/-- Where a whole attempt leaves the retry state machine (42_register_access.md R158). -/
theorem wholeAttempt_phase (wa rp ra : Byte) (s : State) :
    (runSteps (attemptBody wa rp ra) s).phase = phaseAfterAttempt s.att :=
  runSteps_attempt_phase wa rp ra 0 (Nat.zero_le 280) s

/-- From CHECK: the check, a second attempt where it is wanted, the completion (R153, R154, R158). -/
theorem stepsTo_from_check (h : EngineAlone (.readreg vc wa rp ra) s) (hp : s.phase = .check) (hu : s.upc = 281) :
    ∃ n ≤ 283, stepsTo n s (readregDone vc
      (if (checkRetry vc s).phase = .run2 then runSteps (attemptBody wa rp ra) (checkRetry vc s)
        else checkRetry vc s)) := by
  have hcheck : stepsTo 1 s (checkRetry vc s) := h.stepsTo_check hp
  have halone : EngineAlone (.readreg vc wa rp ra) (checkRetry vc s) := h.of_checkStep
  cases hw : retryWanted vc s with
  | true =>
    have hretry : checkRetry vc s = { s with att := .second, phase := .run2 } := by rw [checkRetry, if_pos hw]
    rw [hretry] at hcheck halone ⊢
    have hattempt := stepsTo_wholeAttempt halone (.inr ⟨rfl, hu⟩)
    have hdone := (halone.of_apart (apart_runSteps (attemptBody wa rp ra) _)).stepsTo_finish
      (.inr (wholeAttempt_phase wa rp ra _))
    exact ⟨_, Nat.le_refl 283, stepsTo_add hcheck (stepsTo_add hattempt hdone)⟩
  | false =>
    have hretry : checkRetry vc s = { s with phase := .done } := by rw [checkRetry, hw]; rfl
    rw [hretry] at hcheck halone ⊢
    exact ⟨2, by decide, stepsTo_add hcheck (halone.stepsTo_finish (.inr rfl))⟩

/-- An accepted READREG: the first attempt, then what CHECK decides. -/
theorem stepsTo_runWhole_readreg (h : EngineAlone (.readreg vc wa rp ra) (beginReadreg s)) (hu : s.upc = 0) :
    ∃ n ≤ 564, stepsTo n (beginReadreg s) (runWhole (.readreg vc wa rp ra) s) := by
  have hattempt := stepsTo_wholeAttempt h (.inl ⟨rfl, hu⟩)
  have hupc : (runSteps (attemptBody wa rp ra) (beginReadreg s)).upc = 281 := by
    rw [(runSteps_counts _ _).1, attemptBody_length, beginReadreg_upc, hu]
  obtain ⟨n, hn, hrest⟩ := stepsTo_from_check (h.of_apart (apart_runSteps _ _)) (wholeAttempt_phase wa rp ra _) hupc
  exact ⟨281 + n, by omega, stepsTo_add hattempt hrest⟩

end

/-- The engine runs an accepted command to the state exec gives. -/
theorem stepsTo_of_accepted (i : Instr) {s : State} (hp : s.phase = .idle) (hin : s.inputs = []) :
    ∃ n ≤ 564, stepsTo n (accept i s) (runWhole i (s.issue i)) := by
  have halone : EngineAlone i (accept i s) := .of_accept hin
  rcases readreg_or_single i with ⟨vc, wa, rp, ra, rfl⟩ | hop
  · exact stepsTo_runWhole_readreg halone rfl
  · rw [accept_of_single hop] at halone ⊢
    refine ⟨_, ?_, stepsTo_runWhole_single hop halone hp rfl⟩
    rw [program_length]
    split <;> decide

/-- Settles O41: the CMD write accepts what exec runs, and the engine runs it to the same end. -/
theorem writtenCommandRunsToExec : Obligations.WrittenCommandRunsToExec := by
  intro i s t hw hb hp hin h
  obtain ⟨-, hr, rfl⟩ := exec_next.mp h
  have hs : { s with inputs := [] } = s := by rw [← hin]
  have hwrite : stepsTo 1 { s with inputs := [.write 0x0 4 (encode i)] } (accept i s) := by
    refine stepsTo_one ?_
    rw [step_of_cmd_write rfl]
    simp only [hs]
    rw [issueCommand_accept hb (decode_encode hw) hr]
  obtain ⟨n, hn, hrun⟩ := stepsTo_of_accepted i hp hin
  exact ⟨1 + n, by omega, stepsTo_add hwrite hrun⟩

end Sys2Proof.Machine

/-! PROOFS. The statements of 30_encoding.md: the opcode map (R70 to R73), decode and encode undo each other (R75, R76),
the words of the assembler table (R77), and the pseudo-instructions (R78). -/

namespace Sys2Proof.Machine

/-! ### The opcode map -/

/-- The commands without operands: bits 31:4 of their word are 0 (R72). -/
def operandless : List Instr := [.start, .rstart, .stop, .readword]

section
variable {w : Word} {i : Instr}

theorem mem_operandless : i ∈ operandless ↔ i = .start ∨ i = .rstart ∨ i = .stop ∨ i = .readword := by
  simp [operandless]

/-- The rows of R71: a reserved opcode, a command without operands, SENDBYTE, READREG. -/
theorem opField_cases (w : Word) :
    ((opField w).toNat = 0 ∨ 7 ≤ (opField w).toNat) ∨ (∃ i ∈ operandless, opField w = i.opcode)
      ∨ opField w = 0x4#4 ∨ opField w = 0x6#4 := by
  generalize opField w = op
  revert op
  decide

theorem decode_of_reservedOp (h : (opField w).toNat = 0 ∨ 7 ≤ (opField w).toNat) :
    decode w = .error .reservedOp := by
  unfold decode
  split
  case h_7 => rfl
  all_goals omega

theorem decode_of_operandless (hi : i ∈ operandless) (hop : opField w = i.opcode) :
    decode w = if w.extractLsb' 4 28 = 0#28 then .ok i else .error .reservedField := by
  obtain rfl | rfl | rfl | rfl := mem_operandless.mp hi <;> simp [decode, hop, Instr.opcode, operandFieldsZero]

theorem decode_of_sendbyteOp (hop : opField w = 0x4#4) :
    decode w = if vcField w = 0#4 ∧ w.extractLsb' 16 16 = 0#16 then .ok (.sendbyte (b0Field w))
      else .error .reservedField := by
  simp [decode, hop]

theorem decode_of_readregOp (hop : opField w = 0x6#4) :
    decode w = if 6 < (vcField w).toNat then .error .reservedVClass
      else .ok (.readreg (vcField w) (b0Field w) (b1Field w) (b2Field w)) := by
  by_cases hv : 6 < (vcField w).toNat <;> simp [decode, hop, vcLegal, hv]

end

/-- Settles O2: the rows of the opcode map. -/
theorem decodeFollowsTheOpcodeMap : Obligations.DecodeFollowsTheOpcodeMap :=
  fun _ => ⟨decode_of_reservedOp, decode_of_operandless (i := .start) (by decide),
    decode_of_operandless (i := .rstart) (by decide), decode_of_operandless (i := .stop) (by decide),
    decode_of_sendbyteOp, decode_of_operandless (i := .readword) (by decide), decode_of_readregOp⟩

/-! ### Decode and encode undo each other -/

/-- Settles O3: every field of the word is read back (`decode_encode`). -/
theorem decodeOfEncodeIsTheCommand : Obligations.DecodeOfEncodeIsTheCommand :=
  fun _ => decode_encode

/-- A word is its operand bits and its opcode (R70). -/
theorem operands_append_opField (w : Word) : w.extractLsb' 4 28 ++ opField w = w :=
  (BitVec.extractLsb'_append_extractLsb'_eq_extractLsb' rfl).trans BitVec.extractLsb'_eq_self

/-- The bits that SENDBYTE needs 0 are B2 and B1 (R70). -/
theorem b2Field_append_b1Field (w : Word) : b2Field w ++ b1Field w = w.extractLsb' 16 16 :=
  BitVec.extractLsb'_append_extractLsb'_eq_extractLsb' rfl

theorem encode_of_operandless {i : Instr} (hi : i ∈ operandless) : encode i = 0#28 ++ i.opcode := by
  obtain rfl | rfl | rfl | rfl := mem_operandless.mp hi <;> rfl

theorem encode_sendbyte (v : Byte) : encode (.sendbyte v) = 0#16 ++ v ++ 0#4 ++ 0x4#4 := rfl

theorem wellFormed_of_operandless {i : Instr} (hi : i ∈ operandless) : i.wellFormed = true := by
  obtain rfl | rfl | rfl | rfl := mem_operandless.mp hi <;> rfl

/-- The encoder gives back the word a command was decoded from, and that command is well formed (R75, R76). -/
theorem encode_of_decode {w : Word} {i : Instr} (h : decode w = .ok i) : i.wellFormed = true ∧ encode i = w := by
  obtain hres | ⟨j, hj, hop⟩ | hop | hop := opField_cases w
  · rw [decode_of_reservedOp hres] at h
    cases h
  · rw [decode_of_operandless hj hop] at h
    split at h
    case isTrue hzero =>
      obtain rfl := Except.ok.inj h
      refine ⟨wellFormed_of_operandless hj, ?_⟩
      rw [encode_of_operandless hj, ← hzero, ← hop, operands_append_opField]
    case isFalse => cases h
  · rw [decode_of_sendbyteOp hop] at h
    split at h
    case isTrue hzero =>
      obtain ⟨hvc, hhigh⟩ := hzero
      obtain rfl := Except.ok.inj h
      refine ⟨rfl, ?_⟩
      rw [encode_sendbyte, ← hhigh, ← b2Field_append_b1Field, ← hvc, ← hop]
      exact commandWord_fields w
    case isFalse => cases h
  · rw [decode_of_readregOp hop] at h
    split at h
    case isTrue => cases h
    case isFalse hv =>
      obtain rfl := Except.ok.inj h
      refine ⟨decide_eq_true (Nat.le_of_not_lt hv), ?_⟩
      rw [encode, ← hop, commandWord_fields]

/-- Settles O4, from the row of the opcode map the word falls under. -/
theorem encodeOfDecodeIsTheWord : Obligations.EncodeOfDecodeIsTheWord :=
  fun _ _ => encode_of_decode

/-! ### Words written out -/

/-- The diagram of R70 as a sum of shifted fields. -/
theorem commandWord_eq_or (b2 b1 b0 : Byte) (vc op : BitVec 4) :
    commandWord b2 b1 b0 vc op = (b2.zeroExtend 32 <<< 24) ||| (b1.zeroExtend 32 <<< 16) ||| (b0.zeroExtend 32 <<< 8)
      ||| (vc.zeroExtend 32 <<< 4) ||| op.zeroExtend 32 := by
  apply BitVec.eq_of_getLsbD_eq
  intro k hk
  simp only [commandWord, BitVec.getLsbD_append, BitVec.getLsbD_or, BitVec.getLsbD_shiftLeft, BitVec.getLsbD_setWidth]
  interval_cases k <;> simp

/-- The VC field of a class is legal (R74). -/
theorem vcLegal_vcOfClass (c : VClass) : vcLegal (vcOfClass c) = true := by
  cases c <;> rfl

/-- Settles O5: the formulas of R77 are the diagram of R70; `batread` names a class. -/
theorem encodeIsTheWrittenFormula : Obligations.EncodeIsTheWrittenFormula := by
  refine ⟨rfl, rfl, rfl, fun v => ?_, rfl, fun vc wa rp ra => ?_, fun a c rp => ⟨rfl, vcLegal_vcOfClass c⟩,
    fun _ _ => rfl⟩
  · rw [encode, commandWord_eq_or]
    simp
  · rw [encode, commandWord_eq_or]
    rfl

/-- Settles O1: ten closed words. -/
theorem decodeReadsWrittenWords : Obligations.DecodeReadsWrittenWords := by
  unfold Obligations.DecodeReadsWrittenWords
  decide

/-! ### Commands run one after another by the host -/

/-- What a list of commands does, each run whole from the state the one before it left. -/
def runCommands : List Instr → State → State
  | [], s => s
  | i :: is, s => runCommands is (runWhole i (s.issue i))

/-- Each command of the list meets its precondition when those before it have run. -/
def allAccepted : List Instr → State → Prop
  | [], _ => True
  | i :: is, s => refusalOf i s = none ∧ allAccepted is (runWhole i (s.issue i))

/-- A command that has run has left BUSY = 0 (20_memory.md R57). -/
theorem runWhole_busy (i : Instr) (s : State) : (runWhole i s).busy = false := by
  obtain ⟨u, hu⟩ := runWhole_ends_with_finish i s
  obtain ⟨-, hbusy, -⟩ := finish_facts i u
  rw [hu, hbusy]

/-- No command looks at the inputs or takes one. -/
theorem runWhole_withInputs (i : Instr) (s : State) (rest : List Input) :
    runWhole i (State.issue { s with inputs := rest } i) = { runWhole i (s.issue i) with inputs := rest } := by
  cases i with
  | start => simp only [runWhole_start]; rfl
  | rstart => simp only [runWhole_rstart]; rfl
  | stop => simp only [runWhole_stop]; rfl
  | sendbyte v => simp only [runWhole_sendbyte]; rfl
  | readword => simp only [runWhole_readword]; rfl
  | readreg vc wa rp ra => simp only [runWhole_readreg]; rfl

******

#### [Aim of the task]
Going down the listing above, begin printing at the line with "split <;> decide" and finish with the line with "obtain ⟨n, hn, hrun⟩", exactly as they appear.

#### [Response]
    split <;> decide

/-- Settles O41: the CMD write accepts what exec runs, and the engine runs it to the same end. -/
theorem writtenCommandRunsToExec : Obligations.WrittenCommandRunsToExec := by
  intro i s t hw hb hp hin h
  obtain ⟨-, hr, rfl⟩ := exec_next.mp h
  have hs : { s with inputs := [] } = s := by rw [← hin]
  have hwrite : stepsTo 1 { s with inputs := [.write 0x0 4 (encode i)] } (accept i s) := by
    refine stepsTo_one ?_
    rw [step_of_cmd_write rfl]
    simp only [hs]
    rw [issueCommand_accept hb (decode_encode hw) hr]
  obtain ⟨n, hn, hrun⟩ := stepsTo_of_accepted i hp hin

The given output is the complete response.